Sinagua Sites
WUPATKI NATIONAL MONUMENT.
Large and small pueblos of 1100-1300 and earlier pit-houses; several Anasazi sites as well as Sinagua—the frontier between these two cultures was not the Little Colorado, but lay some distance west into the Wupatki area, and varied from time to time. Still other cultural influences are observed. One unique feature is a masonry-walled ball-court beside Wupatki Pueblo and near the monument headquarters, fifteen miles east of U. S.-89 and forty-five miles from Flagstaff, Arizona. No museum. No accommodations at the monument.
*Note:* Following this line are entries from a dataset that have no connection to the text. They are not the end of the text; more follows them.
-- ==== Sys2Proof/WellFormed.lean ====
section
/-! DEFINITION. Which decoded instructions a configuration admits (spec 30_encoding.md R65, R68, R69, R71). -/

namespace Sys2Proof

/-- The opcodes of a profile: all nine in `full`, add, mul and hlt in `minimal` (R76, `Opcodes(PROFILE)`). -/
def Profile.allowsOpcode : Profile → Opcode → Bool
  | .full, _ => true
  | .minimal, .add => true
  | .minimal, .mul => true
  | .minimal, .hlt => true
  | .minimal, .input => false
  | .minimal, .out => false
  | .minimal, .jt => false
  | .minimal, .jf => false
  | .minimal, .lt => false
  | .minimal, .eq => false

/-- The modes of a profile: both in `full`, Position alone in `minimal` (R76, `LegalModes(PROFILE)`; R81, D9). -/
def Profile.allowsMode : Profile → Mode → Bool
  | .full, _ => true
  | .minimal, .position => true
  | .minimal, .immediate => false

/-- Every one of the three slots holds a mode of the profile, unused slots included (R80). -/
def Instr.modesAllowed (p : Profile) (i : Instr) : Bool :=
  p.allowsMode i.modes.1 && p.allowsMode i.modes.2.1 && p.allowsMode i.modes.2.2

/-- The destination check of R84: under `reject` a destination's mode is Position. -/
def Instr.destinationAllowed (c : Config) (i : Instr) : Bool :=
  match c.destImmediate, i.destination with
  | .reject, some (_, d) => d.mode == .position
  | .reject, none => true
  | .asPosition, _ => true

/-- Every raw operand is a word (R63). -/
def Instr.operandsInRange (c : Config) (i : Instr) : Bool :=
  i.rawOperands.all fun p => decide (inWordRange c.W p)

/-- An instruction that some header and operand words encode under the configuration. -/
def Instr.wf (c : Config) (i : Instr) : Bool :=
  c.profile.allowsOpcode i.opcode && i.modesAllowed c.profile && i.destinationAllowed c && i.operandsInRange c

end Sys2Proof
end

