/-- The opcode field selects the instruction, and mode slot `j` governs operand `j` (30_encoding.md; the literals are
taken as stated, D28). -/
def Obligations.OpcodeFieldSelectsInstruction : Prop :=
  ∀ (c : Config) (h : Int) (ws rest : List Word) (i : Instr), decode c (h :: ws) = .ok (i, rest) →
    (h.toNat % 100 = 1 ↔ ∃ a b d, i = .add a b d) ∧
    (h.toNat % 100 = 2 ↔ ∃ a b d, i = .mul a b d) ∧
    (h.toNat % 100 = 3 ↔ ∃ d x2 x3, i = .input d x2 x3) ∧
    (h.toNat % 100 = 4 ↔ ∃ a x2 x3, i = .out a x2 x3) ∧
    (h.toNat % 100 = 5 ↔ ∃ q t x3, i = .jt q t x3) ∧
    (h.toNat % 100 = 6 ↔ ∃ q t x3, i = .jf q t x3) ∧
    (h.toNat % 100 = 7 ↔ ∃ a b d, i = .lt a b d) ∧
    (h.toNat % 100 = 8 ↔ ∃ a b d, i = .eq a b d) ∧
    (h.toNat % 100 = 99 ↔ ∃ x1 x2 x3, i = .hlt x1 x2 x3) ∧
    digitFor i.modes.1 = h.toNat / 100 % 10 ∧ digitFor i.modes.2.1 = h.toNat / 1000 % 10 ∧
    digitFor i.modes.2.2 = h.toNat / 10000 % 10

/-- Words written out from the spec's encodings decode to the instructions they stand for (examples of
95_test_vectors.md), one for each family. -/
def Obligations.SampleWordsDecode : Prop :=
  decode .specValues [1101, 100, -1, 4] = .ok (.add (imm 100) (imm (-1)) (pos 4), []) ∧
  decode .specValues [1002, 4, 3, 4] = .ok (.mul (pos 4) (imm 3) (pos 4), []) ∧
  decode .specValues [3, 0] = .ok (.input (pos 0) .position .position, []) ∧
  decode .specValues [104, 42] = .ok (.out (imm 42) .position .position, []) ∧
  decode .specValues [1005, 12, 2] = .ok (.jt (pos 12) (imm 2) .position, []) ∧
  decode .specValues [1006, 17, 13] = .ok (.jf (pos 17) (imm 13) .position, []) ∧
  decode .specValues [1007, 16, 0, 17] = .ok (.lt (pos 16) (imm 0) (pos 17), []) ∧
  decode .specValues [8, 9, 10, 9] = .ok (.eq (pos 9) (pos 10) (pos 9), []) ∧
  decode .specValues [11199] = .ok (.hlt .immediate .immediate .immediate, [])

/-- What decodes in profile `minimal` is add, mul or hlt in Position mode, and profile `full` decodes it to the same
instruction (the minimal profile is "the same Executor with modes fixed to Position"; D9 for the digits). -/
def Obligations.MinimalDecodeIsPartOfFull : Prop :=
  ∀ (c : Config) (ws rest : List Word) (i : Instr), c.profile = .minimal → decode c ws = .ok (i, rest) →
    (i.opcode = .add ∨ i.opcode = .mul ∨ i.opcode = .hlt) ∧
      i.modes = (.position, .position, .position) ∧
      decode { c with profile := .full } ws = .ok (i, rest)

/-! ### Decode errors, in the order a step checks them -/

/-- A header fetch outside `[0, N)` fails with `UnexpectedEndOfInput` (the spec's decision D5). -/
def Obligations.FetchOutsideMemoryFails : Prop :=
  ∀ s : State, s.status = .running → ¬ (0 ≤ s.ptr ∧ s.ptr < s.N) → step s = failsWith s .unexpectedEndOfInput

/-- A negative header fails with `UnknownOpcode(h rem 100)`, a payload in `-99 .. 0` (the spec's decision D6). -/
def Obligations.NegativeHeaderFails : Prop :=
  ∀ s : State, s.status = .running → 0 ≤ s.ptr → s.ptr < s.N → headerAt s < 0 →
    ∃ v : Int, step s = failsWith s (.unknownOpcode v) ∧ -99 ≤ v ∧ v ≤ 0 ∧ ∃ q : Int, headerAt s = 100 * q + v ∧ q ≤ 0

/-- The first mode digit in slot order that the profile does not have fails the step, whatever the opcode and its
arity (the spec's decisions D8, D9, D27). -/
def Obligations.FirstIllegalModeDigitFails : Prop :=
  ∀ (s : State) (j : Nat), Fetches s → 1 ≤ j → j ≤ 3 → ¬ LegalDigit s.config.profile (modeDigitAt s j) →
    (∀ k, 1 ≤ k → k < j → LegalDigit s.config.profile (modeDigitAt s k)) →
    step s = failsWith s (.unrecognisedParameterMode (modeDigitAt s j))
WALNUT CANYON NATIONAL MONUMENT.
Very small cliff-dwellings in sandstone ledges of a narrow chasm twelve miles east of Flagstaff, not far from Highway 66. No exhibits installed in Museum. No accommodations at the monument.
TUZIGOOT NATIONAL MONUMENT.
An excavated and partially restored hilltop pueblo, which reached its maximum in the fourteenth century. Comparatively large museum housing extensive collection close to Clarkdale, Arizona, and readily accessible from U. S.-89.
MONTEZUMA CASTLE NATIONAL MONUMENT.
A five-story cliff-dwelling of the same period as Tuzigoot pueblo, near Camp Verde, Arizona, and readily accessible from Highway U. S.-89. Small museum. No accommodations at the monument. Also included in this monument is Montezuma Well, nine miles northeast, with small cliff-dwellings in a limestone sinkhole containing a “bottomless” lake. Highly unusual archaeological features at Montezuma Well are cist-graves undercut in soft limestone, and travertine-encrusted prehistoric irrigation ditches.